Nach zuletzt noch sehr kurzfristigen Änderungen im Gesetzentwurf aufgrund von Einwänden der EU-Kommission ist die Reform des EEG im Bundestag am 27. Juni beschlossen worden. Die Reform senkt unter anderem die Ausbauziele und die Förderung für Erneuerbare Energien und schreibt neue Regeln dafür fest, inwieweit Unternehmen mit hohem Stromverbrauch von der EEG-Umlage entlastet werden. Auch wenn damit das Gesetzgebungsverfahren zur EEG-Reform von 2014 noch nicht abgeschlossen wurde, ist die Grundtendenz der Veränderungen absehbar. Neben der bereits hinlänglich diskutierten Absenkung der Vergütungen ist die verpflichtende Direktvermarktung ein weiterer Meilenstein, der die Erneuerbaren Energien stärker in den Strommarkt integrieren soll.
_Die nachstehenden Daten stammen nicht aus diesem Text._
/-- Is a contribution header invalid (R341)? -/
def State.badContribution (s : State) (t foot : Nat) (hdr : List Byte) : Bool :=
  let n := leNat (hdr.take 2)
  let off := leNat ((hdr.drop 2).take 2)
  n == 0 || decide (n * s.qWidth t > 4080) || decide (off + n > s.qElems t) || leNat ((hdr.drop 8).take 8) != 0 ||
    decide (foot < 16 + n * s.qWidth t)

/-- The engine that sends, as a coordinate (R346, R348), and the SENDER field (R332). -/
def senderCoord (o : XOwn) : Nat :=
  match o with
  | .vx c v _ => coordOf c (16 + v)
  | .tray n _ => 0x1000 + n
  | .mx c _ _ => coordOf c 18
  | .none => 0
def senderField (o : XOwn) (ep : Nat) : Nat := match o with | .tray _ _ => ep + 2 ^ 13 | _ => ep
def ownHalf (o : XOwn) : Nat := match o with | .vx c _ _ => halfOf c | .mx c _ _ => halfOf c | .tray n _ => gpHalf n | .none => 0

/-- Is a target's receiver fenced, or its domain not on (R353)? -/
def State.rcvDown (s : State) (t : Nat) : Bool :=
  match s.tkRcv t with
  | some k => !s.clusterOn (tkCluster t) || s.fencedEng (tkCluster t) k
  | none => !s.portOn (tkPort t)

/-- The code of a request at its target's unit (R335, R338, R341, R353, R458). -/
def State.msgCode (s : State) (x : Xfer) (t : Nat) : Nat :=
  if s.tkPart t ≠ some x.part ∨ s.rcvDown t then 0x0812
  else if s.isSplit && tkHalf t != ownHalf x.own then 0x0913
  else if tkQueue t then (if s.badContribution t x.len (s.locPeek x.own x.loc 16) then 0x0912 else 0)
  else if x.len > s.tkSize t then 0x0910 else 0

/-- Is the unit behind a target endpoint off or in reset, whatever of it is enabled (R353)? -/
def State.unitDown (s : State) (e : Nat) : Bool := if e < 768 then !s.clusterOn (e / 8) else !s.portOn (e - 792)

/-- A request at a message unit (R309, R311, R335, R338): refused, discarded, or held. -/
def State.msgRequest (s : State) (key : Nat) (x : Xfer) (p : Piece) (err : BeatErr) : State :=
  if err = .multi then (s.bump .TL_UNCORR [x.tgtHome p]).setRefused key 0 0x0810
  else
    let s := if err = .single then s.bump .TL_CORR [x.tgtHome p] else s
    if s.circuit x.svc p.tgt x.ep = 0 then s.requestDiscarded key 0 x p
    else
      match s.tkAt x.dev with
      | none =>
        let code := if s.unitDown p.tgt then 0x0812 else 0x0911
        (s.countRefused (x.tgtHome p) code).setRefused key 0 code
      | some t =>
        let code := s.msgCode x t
        if code ≠ 0 then ((s.countRefused (x.tgtHome p) code).setRefused key 0 code).tkReason t code
        else
          (s.modXfer key fun x => { x with target := t + 1 }).modTk t fun ch =>
            { ch with reqs := ch.reqs ++ [{ key := key, foot := x.len, sender := senderField x.own x.ep, coord := senderCoord x.own }] }

/-- MQ_REQUEST_RECEIVE (R335, R338): a request reaches its target's unit, out of the seam where it crosses. -/
def State.requestReceive (s : State) (key slot : Nat) (err : BeatErr) : State :=
  let x := s.getXfer key
  match x.pieces with
  | [p] =>
    if x.handle = 0 ∨ !x.live ∨ p.st ≠ 0 ∨ x.target ≠ 0 then s
    else if p.fly = 0 then s.msgRequest key x p err
    else if p.fly = 1 then
      match s.farLand (epHalf x.ep) slot key p.a 1 with
      | some (s, 0, _) => (s.setPiece key 0 fun p => { p with fly := 0 }).msgRequest key x p err
      | some (s, _, _) => s.setPiece key 0 fun p => { p with fly := 2 }
      | none => s
    else s
  | _ => s

/-- The pending requests of a target that a condition picks are refused (R353): each ends its transfer with the code; a grant or data of it that
are under way are dropped. -/
def State.refuseReqs (s : State) (t code : Nat) (p : Req → Bool) : State :=
  s.each ((s.getChan t).reqs.filter p) fun s r =>
    (((s.tkReason t code).setRefused r.key 0 code).seamDrop fun b => b.key == r.key).dropReq r.key

/-! ## Placement -/

/-- Where R333 places a footprint: the offset, and the length of the skip marker before it; none: it waits. -/
def Chan.place (x : Chan) (size f : Nat) : Option (Nat × Nat) :=
  let pos := x.wrp % size
  let tail := size - pos
  let used := (x.wrp + 2 ^ 32 - x.rd) % 2 ^ 32
  if f ≤ tail ∧ used + f ≤ size then some (pos, 0)
  else if f > tail ∧ used + tail + f ≤ size then some (0, tail)
  else none

/-- A place taken (R333): the skip marker is written, and the reservation pointer moves. -/
def State.reserve (s : State) (t f pos tail : Nat) : State :=
  let at_ := (s.getChan t).wrp % s.tkSize t
  let s := if tail = 0 then s
    else ((s.ringPoke t at_ ([0, 0, 1] ++ List.replicate 13 0)).mqBump .MQ_SKIPS t).modChan t fun x =>
      { x with resv := x.resv ++ [{ pos := at_, len := tail, skip := true, done := true }] }
  s.modChan t fun x => { x with wrp := (x.wrp + tail + f) % 2 ^ 32, resv := x.resv ++ [{ pos := pos, len := f }] }

/-- A request's progress changed; a grant withdraws its wait edge (R346), and its beat goes on its way to the sender (R338). -/
def State.setReq (s : State) (t key : Nat) (f : Req → Req) : State :=
  s.modTk t fun x => { x with reqs := x.reqs.map fun r => if r.key = key then f r else r }
def State.grantReq (s : State) (t key st a : Nat) : State :=
  ({ s with edges := s.edges.filter fun e => e.key != key }.setReq t key fun r => { r with st := st, at_ := a, edge := false }).setPiece
    key 0 fun p => { p with st := 5, fly := 0 }

/-- What becomes of a contribution of round r (R342): 0 added, 1 waits, 2 discarded. RELEASED + 1 is taken modulo 2^32; the order of the other
rounds is that of the numbers (log entry 172). -/
def State.roundFate (s : State) (t r : Nat) : Nat :=
  let x := s.getChan t
  if (r + 2 ^ 32 - x.rd) % 2 ^ 32 < 2 then (if x.cnt r ≥ s.qExpect t then 2 else 0) else if r ≥ x.rd + 2 then 1 else 2

/-- The round a request's contribution header names, from its source. -/
def State.reqRound (s : State) (key : Nat) : Nat :=
  let x := s.getXfer key
  leNat ((s.locPeek x.own x.loc 8).drop 4)

/-- Bytes of a compost slot of a target, from an offset in the slot (R349). -/
def State.slotAt (s : State) (t i : Nat) : Nat := s.compBase t + 4160 * i

/-- Does a spilled entry of a target come before any pending request: a contribution that now fits, or a host message (R351, R421)? -/
def State.compFirst (s : State) (t : Nat) : Bool :=
  let x := s.getChan t
  if tkHost t then x.comp != []
  else if tkQueue t then x.comp.any fun e => s.roundFate t (s.peekLE (s.slotAt t e.1 + 68) 4) != 1
  else false

/-- MQ_PLACEMENT_GRANT (R333, R339, R342): the oldest pending request of a target is granted when it can be. -/
def State.placementGrant (s : State) (t : Nat) : State :=
  let x := s.getChan t
  if !s.tkOn t || s.compFirst t then s
  else
    match x.reqs.find? fun r => r.st == 0 with
    | none => s
    | some r =>
      if tkQueue t then
        match s.roundFate t (s.reqRound r.key) with
        | 0 => s.grantReq t r.key 1 0
        | 2 => s.grantReq t r.key 3 0
        | _ => s
      else
        match x.place (s.tkSize t) r.foot with
        | none => s
        | some (pos, tail) => (s.reserve t r.foot pos tail).grantReq t r.key 1 pos

/-! ## Publishing -/

/-- The header as the message unit completes it (R332): FLAGS, SENDER and SEQ. -/
def stampHeader (bs : List Byte) (spilled : Bool) (sender seq : Nat) : List Byte :=
  bs.take 3 ++ leBytes 1 (if spilled then 1 else 0) ++ leBytes 2 sender ++ leBytes 2 seq ++ bs.drop 8

/-- A transfer acknowledged (R338): its request leaves the unit, and the acknowledgement is on its way to the sender. -/
def State.ackReq (s : State) (key : Nat) : State := (s.dropReq key).setPiece key 0 fun p => { p with st := 6, fly := 0 }

/-- Every reservation at the front that is written is published (R334), its sends acknowledged. -/
def State.publishFront (s : State) (t : Nat) : Nat → State
  | 0 => s
  | n + 1 =>
    let x := s.getChan t
    match x.resv with
    | [] => s
    | e :: rest =>
      if !e.done then s
      else
        let s := s.modTk t fun x =>
          { x with resv := rest, wr := (x.wr + e.len) % 2 ^ 32, msgs := if e.skip then x.msgs else (x.msgs + 1) % 2 ^ 32,
                   skips := if e.skip then (x.skips + 1) % 2 ^ 32 else x.skips }
        let s := if e.skip then s
          else if tkHost t then s.bump .GP_HCMSG [tkPort t] else s.bump .MQ_PLACED [tkCluster t]
        let s := match x.reqs.find? fun r => r.st == 1 && r.at_ == e.pos && !e.skip with
          | some r => s.ackReq r.key
          | none => s
        s.publishFront t n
Darüber hinaus wurde bereits gemeldet, dass nach der Verabschiedung der EEG-Novelle die Verordnung für Pilotprojekte zu Ausschreibungen im vierten Quartal dieses Jahres erstellt werden soll, die 2015 starten sollen. Nach einem Erfahrungsbericht Ende 2015 ist für das erste Halbjahr 2016 ein „EEG 3.0“ geplant, damit die Ausschreibungen im zweiten Halbjahr starten können. In letzter Konsequenz bedeuten diese Veränderungen, dass Betreiber von Erzeugungsanlagen im Erneuerbare-Energien- Bereich, die momentan lediglich ein Produktionsrisiko tragen, zukünftig stärker an den Preisrisiken des Strommarktes beteiligt werden.